I travelled then west by Falkirk, by the foot of the great hills; and one night after I had got lodging in a farmer’s house, there happened a contest between the goodman and his mother, he being a young man unmarried, as I understood, and formerly their sowens had been too thin; so the goodman, being a sworn birly-man of that barony, came to survey the sowens before they went on the fire, and actually swore they were o’er thin; and she swore by her conscience they would be thick enough, if ill hands and ill een bade awa frae them. A sweet be here, mither, said he, do you think that I’m a witch? Witch here, or witch there, said the wife, swearing by her saul, and that was nae banning, she said, they’ll be gude substantial meat;—a what say you chapman? Indeed, goodwife, said I, sowens are but saft meat at the best, but, if you make them thick enough, and put a good lump of butter in them, they’ll do very well for a supper. I trow sae lad, said she, ye ha’e some sense: so the old woman put on the pot with her sowens, and went to milk the cows, leaving me to steer; the goodman, her son, as soon as she went out, took a great cogful of water, and put it into the pot amongst the sowens, and then went out of the house and left me alone: I considering what sort of a pish-the-bed supper I was to get if I staid there, thought it fit to set out, but takes up a pitcher of water, and fills up the pot until it was running over, and then takes up my pack, and comes about a mile farther that night, leaving the honest woman and her son to sup their watery witched sowens at their own pleasure.
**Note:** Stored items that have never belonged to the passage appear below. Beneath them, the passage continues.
/-- The unwritten elements of a die stream of a store queue read back. Which elements they are, and the QSN of each, follows the
stopped hart's queue, or else they are the last ones enqueued. -/
def restoreElements (s : State) (b n p cnt : Nat) (q : StreamQ) : SMap (BitVec 272) :=
  let w := dWidth q.desc
  let at' := b + 0x1B8000 + 0x20000 * (n - 8) + 0x4000 * p
  let v := s.bytesAt at' ((cnt * w + 7) / 8)
  let old := q.unwritten p
  let keys := if old.length = cnt then old.map (fun e => (e.1, e.2.extractLsb' 256 16))
    else (List.range cnt).map (fun j => (elemKey p (q.dpos.getD p 0 - cnt + j), q.qsn))
  keys.zipIdx.map (fun (k, j) => (k.1, BitVec.ofNat 272 (v / 2 ^ (w * j) % 2 ^ w + k.2.toNat * 2 ^ 256)))

/-- The die position whose run is current in queue order and the elements left of it, when a queue of `n` die streams of `e` elements
stands at position `pos` (R225). -/
def placeAt (run n e pos : Nat) : Nat × Nat :=
  if n = 0 then (0, run)
  else
    let whole := e / run * run * n
    if pos < whole then (pos / run % n, run - pos % run)
    else
      let rest := e % run
      if rest = 0 then (n - 1, 0) else (Nat.min ((pos - whole) / rest) (n - 1), run - (pos - whole) % rest)

/-- How many of the first `k` elements of a queue of `n` die streams of `e` elements die stream `p` supplies (06 R214, R225). -/
def supplied (run n e k p : Nat) : Nat :=
  let whole := e / run * run * n
  if k < whole then k / (run * n) * run + Nat.min run (k % (run * n) - p * run)
  else e / run * run + Nat.min (e % run) (k - whole - p * (e % run))

/-- The requests numbered from `k` on of a queue of a moved context, `n` in all (06 R246): the record has no place for their addresses,
nor for the dies of staged rows, of which `dpos` were asked for by die. UNVERIFIED, log 41. -/
def movedReqs (q : StreamQ) (o k n : Nat) (dpos : List Nat) : SMap StreamReq :=
  let asked := (List.range 8).filter (fun d => decide (dpos.getD d 0 ≠ 0))
  let dieOf (j : Nat) : Nat :=
    if q.src = 3 then q.dies.getD (q.posOf j) 0 else asked.getD ((Config.freeSaved o (3 + 2 * j)).toNat % asked.length) 0
  (List.range (n - k)).map fun i =>
    let j := k + i
    let later := (List.range (n - j)).countP (fun t => dieOf (j + t) == dieOf j)
    (j, { addr := Config.freeSaved o (2 + 2 * j), die := dieOf j, qsn := 0
          slot := if q.src = 3 then 0 else dpos.getD (dieOf j) 0 - later
          data := if q.src = 4 && j == k && decide (q.pos % dCount q.desc 0 ≠ 0) then some 0 else none })

/-- The number of the k-th free value of a record at an address, beside those of a queue's dies, die step and requests. -/
def savedNo (k : Nat) : Nat := 2 ^ 64 + k

/-- The place within a run of an affine queue of a moved context, with its record at `o`. The layout has no place for it: it follows from
POS where the positions of the die streams are those of R214, unless a TMUL has had the order reckoned afresh (R225) and they have come
to be the same again. UNVERIFIED, log 41. -/
def movedPlace (o : Nat) (q : StreamQ) : Nat × Nat :=
  let run := dDrun q.desc
  let n := q.dies.length
  let inOrder := (List.range n).all (fun p => q.dpos.getD p 0 == supplied run n q.e q.pos p)
  if inOrder && !(Config.freeSaved o (savedNo 0)).getLsbD 0 then placeAt run n q.e q.pos
  else ((Config.freeSaved o (savedNo 1)).toNat % Nat.max 1 n, (Config.freeSaved o (savedNo 2)).toNat % (run + 1))

/-- A queue of a context that no stopped hart of this device is kept of, with its record at `o`. The layout has no place for its
participating dies, its die step and the addresses of its requests. An SRC 2 queue takes its indices anew. UNVERIFIED, log 41. -/
def movedQueue (s : State) (o : Nat) (d : BitVec 512) (pos : Nat) (dpos : List Nat) : StreamQ :=
  let some' := (s.dies 0xFF).filter (fun d => (Config.freeSaved o 0).getLsbD d)
  let dies := if some'.isEmpty then s.dies 0xFF else some'
  let q : StreamQ := { openQueue d { vl := 0, vtype := 0, sel := 0, dies := dies } 0 with pos := pos, dstep := Config.freeSaved o 1 }
  let q : StreamQ := if q.src = 4 then { q with dpos := dpos } else if q.affine then { q with dpos := dpos.take dies.length } else q
  let at' := if q.affine then movedPlace o q else placeAt (dDrun d) dies.length q.e pos
  let first := if q.src = 4 then pos / Nat.max 1 (dCount d 0) else pos
  let n := if q.src = 2 then pos else if q.src ≤ 1 then 0 else dpos.sum
  { q with
    cur := at'.1, left := at'.2, nreqs := n
    reqs := if q.src ≤ 2 then [] else movedReqs q o first n dpos }

/-- The positions of die streams set back by `m` elements, each of a die stream that the record at `o` does not tell. -/
def backFree (o : Nat) : Nat → List Nat → List Nat
  | 0, dpos => dpos
  | m + 1, dpos =>
    let ps := (List.range dpos.length).filter (fun p => dpos.getD p 0 ≠ 0)
    let p := ps.getD ((Config.freeSaved o (savedNo (8 + m))).toNat % Nat.max 1 ps.length) 0
    backFree o m (dpos.set p (dpos.getD p 0 - 1))

/-- An index queue of a moved context, with its record at `o`, set back by the indices that its SRC 2 queue has taken and not used, to
take them anew (06 R242, R246). Where it stands in the order of R214 they are the last ones of that order. UNVERIFIED, log 41. -/
def StreamQ.back (z : StreamQ) (o m : Nat) : StreamQ :=
  let k := z.pos - m
  let run := dDrun z.desc
  let n := z.dies.length
  let plain := (List.range n).all (fun p => z.dpos.getD p 0 == supplied run n z.e z.pos p) &&
    decide ((z.cur, z.left) = placeAt run n z.e z.pos)
  let dpos := if plain then (List.range n).map (supplied run n z.e k) else backFree o m z.dpos
  let at' := if plain then placeAt run n z.e k
    else ((Config.freeSaved o (savedNo 3)).toNat % Nat.max 1 n, (Config.freeSaved o (savedNo 4)).toNat % (run + 1))
  if m = 0 then z else { z with pos := k, dpos := dpos, fpos := dpos, cur := at'.1, left := at'.2 }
The next little town I came to, and the very first house that I entered, the wife cried out, ‘Plague on your snout, sir, ye filthy blackguard chapman-like b——h it ye are, the last time ye came here ye gart our Sandy burn the gude bane kame it I gid a saxpence for in Fa’kirk, ay did ye, ay, sae did ye een, and said ye wad gie him a muckle clear button to do it.’ Me, said I, I never had ado with you a’ the days of my life, and do not say that Sandy is mine. A wae worth the body, am I saying ye had ado wi’ me, I wadna hae ado wi’ the like o’ you, nor I am sure wi’ them I never saw. But what about the button and the bane kame, goodwife? Sannock is na this the man? Ay is’t, cried the boy, gie me my button, for I burnt the kame, and she paid me for’t. Gae awa, sir, said I, your mother and you are but mocking me. It was either you or ane like you, or some other body. O goodwife, I mind who it is now; ’twas just ane like me, when ye see the tane ye see the tither; they ca’ him Jock Jimbither. A wae worth him, quoth the wife, if I dinna thrapple him for my gude bane kame. Now, said I, goodwife, be good, bridle your passion, and buy a bane kame and coloured napkin, I’ll gie you a whaukin’ penny-worth, will gar you sing in your bed, if I should sell you the tae half and gift you the tither, and gar you pay for every inch o’t sweetly or a’ be done. Hech, man, said she, ye’re a hearty fallow, and I hae need o’ a’ these things, but a bane kame I maun hae; for our Sannock’s head is a’ hotchen, and our John’s is little better, for an’ let them alane but ae eight days, they grow as grit as grossets. And here I sold a bane kame and a napkin, for she believed such a douse lad as I had no hand in making the boy burn the bone comb.